→ Exercise description
For this exercise, return the line containing "[]).raiseErr e.kind e.pos)" and every line after it through the end of the records below, without alteration.

→ Task data
Content starts
-- ==== Sys2Proof/Machine/Codec.lean ====
section
/-! DEFINITION. ENCODE and DECODE (spec/40_commands.md R108, R109): the pre-checks, the unit that `STATUS.MODE` selects,
the delivery of the result. -/

namespace Sys2Proof.Machine

/-- Step 4 of R108: the text of the input, by the unit `STATUS.MODE` selects. -/
def State.encodeText (s : State) (x : List Byte) : List Byte :=
  match s.status.mode with
  | .bpc => s.bpEncode x
  | .brc => s.brEncode x

/-- Step 4 of R109: the bytes of the text, or its content error, by the unit `STATUS.MODE` selects. -/
def State.decodeText (s : State) (text : List Byte) : Except CmdError (List Byte) :=
  match s.status.mode with
  | .bpc => s.bpDecode text
  | .brc => s.brDecode text

/-- ENCODE `LEN` (R108). Its error never touches `OBUF` in a pre-check. -/
def execEncode (len : Nat) (s : State) : Host.Outcome State Fault Refusal :=
  match s.preCheck len with
  | some e => .next (s.raiseErr e 0)
  | none => .next (s.deliver (s.encodeText (s.input len)))

/-- DECODE `LEN` (R109). A content error comes after the pre-checks, so all of `OBUF` is unspecified after it (R40). -/
def execDecode (len : Nat) (s : State) : Host.Outcome State Fault Refusal :=
  match s.preCheck len with
  | some e => .next (s.raiseErr e 0)
  | none =>
    match s.decodeText (s.input len) with
    | .error e => .next ((s.withObuf []).raiseErr e.kind e.pos)
    | .ok y => .next (s.deliver y)

end Sys2Proof.Machine
end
Content ends
→ Result of this exercise
    | .error e => .next ((s.withObuf []).raiseErr e.kind e.pos)
    | .ok y => .next (s.deliver y)

end Sys2Proof.Machine
end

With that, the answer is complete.